Sent from Yahoo Mail on Android

Re: HBase cluster design

2014-05-16 Thread Flavio Pompermaier

Thanks for the response. Actually I'm still trying to understand why some
of the regions of my Hbase goes down from time to time during my mapred job
if table updates occur because in the logs there's nothing interesting..The
updates usually happens in bursts of 10/100 sequential puts per seconds. Is
there any rule of thumb about those scenarios to avoid problems or some
fundamental tuning to check?

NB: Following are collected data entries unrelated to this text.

-- ==== Sys2Proof/Tests/Slice0.lean ====
section
/-!
SUPPORT. Small tests by the kernel: words and bytes written out from spec/ (95_test_vectors.md names the
vectors; the other expected values are worked out by hand from the rule cited), and one witness for every
statement that has hypotheses.
-/

open Sys2Proof Sys2Proof.Machine

namespace Sys2Proof.Tests

/-! ### States the tests start from -/

/-- The eight PADDR or PSIZE registers, of which the first two are not 0. -/
def pair (a b : Word) : Vector Word 8 := #v[a, b, 0, 0, 0, 0, 0, 0]

/-- "HELLO" (95_test_vectors.md H1). -/
def hello : Bytes := [0x48, 0x45, 0x4C, 0x4C, 0x4F]

/-- SHA-256 of "HELLO" (95_test_vectors.md H1). -/
def helloDigest : BitVec 256 := 0x3733cd977ff8eb18b987357e22ced99f46097f31ecb239e878ae63760e83e4d5

/-- Piece 0 of S1. -/
def helloPiece0 : Bytes :=
  [0x41, 0x41, 0x05, 0x00, 0x00, 0x00, 0x33, 0x33, 0x61, 0x33, 0x37, 0x6C, 0x67, 0x39] ++
  [0x68, 0x32, 0x31, 0x35, 0x32, 0x61, 0x6C, 0x33, 0x36, 0x38, 0x37, 0x31, 0x67, 0x62] ++
  [0x39, 0x6D, 0x3D, 0x61, 0x36, 0x37, 0x30, 0x32, 0x65, 0x64, 0x40, 0x4C, 0x45]

/-- Piece 1 of S1. -/
def helloPiece1 : Bytes :=
  [0x57, 0x5C, 0x00, 0x00, 0x00, 0x00, 0x37, 0x33, 0x66, 0x3D, 0x66, 0x32, 0x60, 0x30] ++
  [0x33, 0x3D, 0x37, 0x67, 0x32, 0x67, 0x31, 0x6C, 0x34, 0x31, 0x66, 0x33, 0x61, 0x32] ++
  [0x33, 0x30, 0x32, 0x65, 0x33, 0x36, 0x65, 0x39, 0x34, 0x35, 0x4D, 0x4C, 0x0A]

/-- The start of SE1: "HELLO" at 0, containers of 64 bytes at 0x100 and 0x140. -/
def toScatter : State :=
  { State.reset with
    srcLen := 5, paddr := pair 0x100 0x140, psize := pair 64 64
    mem := Memory.writeBytes [] 0 hello }

/-- The start of GA1: the S1 pieces at 0x100 and 0x140, an output region of 16 bytes at 0x180. -/
def toGather : State :=
  { State.reset with
    dstAddr := 0x180, dstSize := 16, paddr := pair 0x100 0x140, psize := pair 41 41
    mem := Memory.writeBytes (Memory.writeBytes [] 0x100 helloPiece0) 0x140 helloPiece1 }

/-- The input of V4, 12 34 56 78, at 0, containers of 4 bytes at 0x10 and 0x20. -/
def toPermute : State :=
  { State.reset with
    srcLen := 4, paddr := pair 0x10 0x20, psize := pair 4 4
    mem := Memory.writeBytes [] 0 [0x12, 0x34, 0x56, 0x78] }

/-- The pieces of V4, 30 7C and 16 52, at 0x10 and 0x20, an output region of 4 bytes at 0x40. -/
def toUnpermute : State :=
  { State.reset with
    dstAddr := 0x40, dstSize := 4, paddr := pair 0x10 0x20, psize := pair 2 2
    mem := Memory.writeBytes (Memory.writeBytes [] 0x10 [0x30, 0x7C]) 0x20 [0x16, 0x52] }

/-- A state with a command in flight and the next turn fixed. -/
def inFlight (t : Turn) (w : Word) (s : State) : State := { accept w s with turns := [t] }

/-- A state in which the host makes one transaction. -/
def hostTo (op : HostOp) (s : State) : State := { s with turns := [.host], prog := [op] }

/-- STATUS as a word after an outcome, when it is a next state. -/
def statusAfter (o : Host.Outcome State Fault Refusal) : Option Word :=
  match o with
  | .next t => some (statusWord t.status)
  | _ => none

/-- Something of the state after an outcome, when it is a next state. -/
def seenAfter {α : Type} (f : State → α) (o : Host.Outcome State Fault Refusal) : Option α :=
  match o with
  | .next t => some (f t)
  | _ => none

/-- The bytes of memory at an address, as the engine reads them. -/
def bytesAt (a n : Nat) (s : State) : Option Bytes := (s.mem.readBytes a n).toOption

/-- The fault an outcome is, if it is one. -/
def faultOf (o : Host.Outcome State Fault Refusal) : Option Fault :=
  match o with
  | .fault f => some f
  | _ => none

/-! ### Well-formedness: an operand that does not fit its field is refused -/

theorem test_genmask_field_too_wide : ¬ (Instr.genmask 16).WellFormed := by decide
theorem test_scatter_n_too_wide : ¬ (Instr.scatter 16 2).WellFormed := by decide
theorem test_scatter_k_too_wide : ¬ (Instr.scatter 2 16).WellFormed := by decide
theorem test_gather_n_too_wide : ¬ (Instr.gather 16 2).WellFormed := by decide
theorem test_gather_k_too_wide : ¬ (Instr.gather 2 16).WellFormed := by decide
theorem test_permute_n_too_wide : ¬ (Instr.permute 16 2).WellFormed := by decide
theorem test_permute_k_too_wide : ¬ (Instr.permute 2 16).WellFormed := by decide
theorem test_unpermute_n_too_wide : ¬ (Instr.unpermute 16 2).WellFormed := by decide
theorem test_unpermute_k_too_wide : ¬ (Instr.unpermute 2 16).WellFormed := by decide

/-! ### Decoding: words written out field by field, K, N, OP from the left (R70) -/

theorem test_decode_genmask_3 : decode 0b0000_0011_0001 = .ok (.genmask 3) := by rfl
theorem test_decode_scatter_2_3 : decode 0b0011_0010_0010 = .ok (.scatter 2 3) := by rfl
theorem test_decode_gather_2_1 : decode 0b0001_0010_0011 = .ok (.gather 2 1) := by rfl
theorem test_decode_permute_4_8 : decode 0b1000_0100_0100 = .ok (.permute 4 8) := by rfl
theorem test_decode_unpermute_15_0 : decode 0b0000_1111_0101 = .ok (.unpermute 15 0) := by rfl

/-- M18, M19 and M20. -/
theorem test_decode_reserved_opcodes :
    decode 0x0 = .error .reservedOpcode ∧ decode 0x26 = .error .reservedOpcode ∧
    decode 0x2F = .error .reservedOpcode := ⟨rfl, rfl, rfl⟩
/-- M17, and the highest reserved bit. -/
theorem test_decode_reserved_bits :
    decode 0x1021 = .error .reservedBits ∧ decode 0x8000000000000222 = .error .reservedBits := ⟨rfl, rfl⟩
/-- M16. -/
theorem test_decode_genmask_count : decode 0x121 = .error .genmaskCount := by rfl

/-- Programs 1 to 3. -/
theorem test_encode_program_words :
    encode (.genmask 9) = 0x91 ∧ encode (.scatter 2 2) = 0x222 ∧ encode (.gather 2 2) = 0x223 ∧
    encode (.permute 4 4) = 0x444 ∧ encode (.unpermute 4 4) = 0x445 := by decide

theorem test_table_word :
    decodeTableWord 64 0x322 = some (.scatter 2 3) ∧ decodeTableWord 16 0x031 = some (.genmask 3) ∧
    decodeTableWord 64 0x121 = none := ⟨rfl, rfl, rfl⟩

/-- The step after `withFetchWord` runs the word: M3 from reset. -/
theorem test_fetch_word_runs :
    seenAfter State.masks (step (State.reset.withFetchWord 64 0x031)) = some 0x249249 := by decide

/-! ### Digest and header (95_test_vectors.md section 2.3) -/

theorem test_sha256_hello : sha256 hello = helloDigest := by decide +kernel
theorem test_sha256_empty :
    sha256 [] = 0xe3b0c44298fc1c149afbf4c8996fb92427ae41e4649b934ca495991b7852b855 := by decide +kernel
theorem test_sha256_letter_a :
    sha256 [0x41] = 0x559aead08264d5795d3909718cdd05abd49572e84fe55590eef31a88a08fdffd := by
  decide +kernel

/-- The first 16 bytes of H1, and its bytes 4 to 11 with LEN_ORDER = big. -/
theorem test_header_hello :
    (buildHeader Config.standard hello helloDigest).take 16
      = [0x43, 0x55, 0x49, 0x54, 5, 0, 0, 0, 0, 0, 0, 0, 0x33, 0x37, 0x33, 0x33] ∧
    slice (buildHeader { Config.standard with lenOrder := .big } hello helloDigest) 4 12
      = [0, 0, 0, 0, 0, 0, 0, 5] := by decide +kernel

/-! ### Commands: one step each -/

/-- M3. -/
theorem test_genmask_3 :
    seenAfter (fun t => (statusWord t.status, t.masks)) (exec (.genmask 3) State.reset)
      = some (0x2, 0x249249) := by decide
/-- M9. -/
theorem test_genmask_9 :
    seenAfter (fun t => (statusWord t.status, t.masks)) (exec (.genmask 9) State.reset)
      = some (0x12, 0) := by decide

/-- SE1 with S1. -/
theorem test_scatter_hello :
    seenAfter (fun t => (bytesAt 0x100 41 t, bytesAt 0x140 41 t, t.psize)) (exec (.scatter 2 2) toScatter)
      = some (some helloPiece0, some helloPiece1, pair 41 41) := by decide +kernel
/-- SE4: overlapping containers. -/
theorem test_scatter_overlap :
    statusAfter (exec (.scatter 2 2) { toScatter with paddr := pair 0x100 0x120 }) = some 0x372 := by
  decide +kernel

/-- GA2: the payload just fits. -/
theorem test_gather_hello :
    seenAfter (fun t => (bytesAt 0x180 5 t, t.dstSize)) (exec (.gather 2 2) { toGather with dstSize := 5 })
      = some (some hello, 5) := by decide +kernel
/-- T5: bit 0 of byte 6 of piece 0 flipped. -/
theorem test_gather_tampered :
    statusAfter (exec (.gather 2 2) { toGather with mem := toGather.mem.write 0x106 0x32 })
      = some 0x62 := by decide +kernel

/-- V4. -/
theorem test_permute_v4 :
    seenAfter (fun t => (bytesAt 0x10 2 t, bytesAt 0x20 2 t, t.psize)) (exec (.permute 2 2) toPermute)
      = some (some [0x30, 0x7C], some [0x16, 0x52], pair 2 2) := by decide +kernel
/-- As SE2 on PERMUTE: a container of 1 byte for PLEN = 2. -/
theorem test_permute_small :
    statusAfter (exec (.permute 2 2) { toPermute with psize := pair 4 1 }) = some 0x272 := by
  decide +kernel

/-- V4 back. -/
theorem test_unpermute_v4 :
    seenAfter (fun t => (bytesAt 0x40 4 t, t.dstSize)) (exec (.unpermute 2 2) toUnpermute)
      = some (some [0x12, 0x34, 0x56, 0x78], 4) := by decide +kernel
/-- As UP2: 3 bytes for N * PLEN = 4. -/
theorem test_unpermute_small :
    statusAfter (exec (.unpermute 2 2) { toUnpermute with dstSize := 3 }) = some 0x272 := by
  decide +kernel

/-- An unwritten last byte of the payload ends the run (R52). -/
theorem test_scatter_unwritten :
    faultOf (exec (.scatter 2 2) { toScatter with srcLen := 6 }) = some (.unwrittenRead 5) := by
  decide +kernel

/-! ### Registers and the host -/

/-- RP2 and RP3: BUSY after acceptance, then OVR after a dropped write. -/
theorem test_overrun :
    statusAfter (step (hostTo (.regWrite 0 0x021) State.reset)) = some 0x1 ∧
    seenAfter (fun t => (statusWord t.status, t.srcLen))
      (step (hostTo (.regWrite 3 7) (accept 0x021 State.reset))) = some (0x5, 0) := by decide
/-- RP7: STATUS, MASKS and offset 0x38 ignore a write while idle. -/
theorem test_ignored_writes :
    seenAfter (fun t => (statusWord t.status, t.masks, t.lcmd)) (step (hostTo (.regWrite 6 5) State.reset))
      = some (0, 0, none) ∧
    statusAfter (step (hostTo (.regWrite 1 0xFF) State.reset)) = some 0 ∧
    seenAfter (fun t => readReg t (regAt 7)) (step (hostTo (.regWrite 7 1) State.reset)) = some 0 := by
  decide
/-- R200, R201: reset clears the registers, and the payload is no longer written since reset but kept for
the host (log 9). -/
theorem test_reset_input :
    seenAfter (fun t => (t.srcLen, t.lcmd)) (step (inFlight .reset 0x222 toScatter)) = some (0, none) ∧
    seenAfter (fun t => (t.mem.read 4, settledByte t 4)) (step (inFlight .reset 0x222 toScatter))
      = some (none, some 0x4F) := by decide +kernel

/-! ### Witnesses: each statement's hypotheses are met -/

theorem test_witness_DecodeOfEncode :
    (Instr.genmask 15).WellFormed ∧ (Instr.scatter 15 15).WellFormed ∧ (Instr.gather 0 15).WellFormed ∧
    (Instr.permute 15 0).WellFormed ∧ (Instr.unpermute 8 8).WellFormed := by decide

theorem test_witness_EncodeOfDecode : decode 0x031 = .ok (.genmask 3) := by rfl

/-- The illegality of R73, on the fields of a word. -/
def breaksR73 (op k rsv : Nat) : Bool := (op == 0 || 6 ≤ op) || rsv != 0 || (op == 1 && k != 0)

/-- Each clause of R73 at its boundary, and the legal words next to them. -/
theorem test_witness_IllegalWordCompletes :
    nextTurn (inFlight .engine 0x26 State.reset) = .engine ∧
    (inFlight .engine 0x26 State.reset).status.busy = true ∧
    (inFlight .engine 0x26 State.reset).lcmd = some 0x26 ∧
    ([0x20, 0x26, 0x2F, 0x1022, 0x121].map fun w => breaksR73 (w % 16) (w / 256 % 16) (w / 4096))
      = [true, true, true, true, true] ∧
    ([0x021, 0x225, 0xFF2].map fun w => breaksR73 (w % 16) (w / 256 % 16) (w / 4096))
      = [false, false, false] ∧
    (statusAfter (step (inFlight .engine 0x021 State.reset))).isSome := by decide

theorem test_witness_MaskOwnership : LegalCount 2 ∧ LegalCount 8 ∧ 7 < 8 := by decide
theorem test_witness_MaskPartition : LegalCount 2 ∧ LegalCount 8 ∧ (0 : Nat) ≠ 7 := by decide
theorem test_witness_ForwardBit : LegalCount 2 ∧ LegalCount 8 ∧ 7 < 8 := by decide
theorem test_witness_InverseBit : LegalCount 8 ∧ 7 < 8 := by decide
theorem test_witness_PermutePieces : LegalCount 3 ∧ 2 < 3 ∧ 0 < (1 + 3 - 1) / 3 := by decide
theorem test_witness_InverseLaw :
    LegalCount 2 ∧ [[0x30, 0x7C], [0x16, 0x52]].length = 2 ∧
    ∀ x ∈ [([0x30, 0x7C] : Bytes), [0x16, 0x52]], x.length = 2 := by decide
theorem test_witness_PopcountKept : LegalCount 2 ∧ LegalCount 8 := by decide
theorem test_witness_HexRenderingInjective :
    hexDigest .lower helloDigest = hexDigest .lower (sha256 hello) := by decide +kernel
theorem test_witness_FrameParses : hello.length < 2 ^ 64 := by decide
theorem test_witness_GenmaskCompletes : LegalCount 2 ∧ LegalCount 8 := by decide

theorem test_witness_ScatterCompletes :
    LegalCount 2 ∧ ContainersReady 2 (76 + toScatter.srcLen.toNat) toScatter ∧
    Holds toScatter.mem (srcRegion toScatter) hello ∧ digestOf toScatter.cfg hello = some helloDigest := by
  decide +kernel

theorem test_witness_PermuteCompletes :
    LegalCount 2 ∧ ContainersReady 2 toPermute.srcLen.toNat toPermute ∧
    Holds toPermute.mem (srcRegion toPermute) [0x12, 0x34, 0x56, 0x78] := by decide +kernel

/-- GA2: the output region holds exactly the payload. -/
def fittingGather : State := { toGather with dstSize := 5 }

theorem test_witness_GatherCompletes :
    LegalCount 2 ∧ PiecesReady 2 fittingGather ∧
    HoldsPieces 2 fittingGather [helloPiece0, helloPiece1] ∧ 76 ≤ 2 * 41 ∧
    fromLen8 .little (slice (unpermute 2 41 [helloPiece0, helloPiece1]) 4 12) = 5 ∧
    5 ≤ 2 * 41 - 76 ∧ slice (unpermute 2 41 [helloPiece0, helloPiece1]) 76 81 = hello ∧
    digestOf fittingGather.cfg hello = some helloDigest ∧
    hexDigest .lower helloDigest = slice (unpermute 2 41 [helloPiece0, helloPiece1]) 12 76 ∧
    5 ≤ fittingGather.dstSize.toNat := by decide +kernel

theorem test_witness_UnpermuteCompletes :
    LegalCount 2 ∧ PiecesReady 2 toUnpermute ∧
    HoldsPieces 2 toUnpermute [[0x30, 0x7C], [0x16, 0x52]] ∧ 2 * 2 ≤ toUnpermute.dstSize.toNat := by
  decide +kernel

theorem test_witness_IllegalPieceCount :
    ¬ LegalCount 0 ∧ ¬ LegalCount 1 ∧ ¬ LegalCount 9 ∧ ¬ LegalCount 15 := by decide
theorem test_witness_CountMismatch : LegalCount 2 ∧ (3 : Nat) ≠ 2 ∧ LegalCount 8 ∧ (0 : Nat) ≠ 8 := by
  decide
/-- GA4: PSIZE[1] = 40. -/
theorem test_witness_UnequalPieces :
    LegalCount 2 ∧ ∃ p : Fin 8, p.val < 2 ∧ (pair 41 40)[p] ≠ (pair 41 40)[(0 : Fin 8)] := by decide

/-- The three conditions of `Obligations.ContainerErrors` for N = 2 and L = 81. -/
abbrev srcOutside (s : State) : Prop :=
  ¬ (srcRegion s).InMem s.cfg ∨ ∃ p : Fin 8, p.val < 2 ∧ ¬ (pieceRegion s p).InMem s.cfg
abbrev containerSmall (s : State) : Prop :=
  ∃ p : Fin 8, p.val < 2 ∧ (s.psize[p]).toNat < (76 + 5 + 2 - 1) / 2
abbrev containerOverlap (s : State) : Prop :=
  (∃ p : Fin 8, p.val < 2 ∧ (pieceRegion s p).Overlap (srcRegion s)) ∨
    ∃ p q : Fin 8, p.val < q.val ∧ q.val < 2 ∧ (pieceRegion s p).Overlap (pieceRegion s q)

I have a lot of ram (48g) and 24 processor per
server (for a total  of 4 servers) and I have not that much data (20g) so I
don't understand why the region servers goes down (usually after a couple
of mapred job).
However in general, speaking also with other people using Hbase, it seems
that is not very safe to run mapred jobs while updating the table..are we
wrong?

Best,
Flavio

On Wed, May 14, 2014 at 7:04 PM, Stack  wrote:

> On Tue, May 13, 2014 at 3:14 AM, Flavio Pompermaier  >wrote:
>
> > So just to summarize the result of this discussion..
> > do you confirm me that the last version of HBase should (in theory)
> support
> > mapreduce jobs on tables that in the meantime could be updated by
> external
> > processes (i.e. not by the mapred job)?
> > One of the answer about this was saying: "Poorly tuned HBase clusters can
> > fail easily under heavy load"..
> > Could you suggest me some tuning to avoid the crashing of HBase in such
> > situations?
> >
>
>
> Run less mappers/reducers.  Start with one only and move up from there.
>  Ditto for other processes updating hbase.
>
> You have monitoring going on on this cluster?  What is it telling you about
> the loadings?
>
> St.Ack

Re: HBase cluster design

2014-05-14 Thread Stack

On Tue, May 13, 2014 at 3:14 AM, Flavio Pompermaier wrote:

> So just to summarize the result of this discussion..
> do you confirm me that the last version of HBase should (in theory) support
> mapreduce jobs on tables that in the meantime could be updated by external
> processes (i.e. not by the mapred job)?
> One of the answer about this was saying: "Poorly tuned HBase clusters can
> fail easily under heavy load"..
> Could you suggest me some tuning to avoid the crashing of HBase in such
> situations?
>

Run less mappers/reducers.  Start with one only and move up from there.
 Ditto for other processes updating hbase.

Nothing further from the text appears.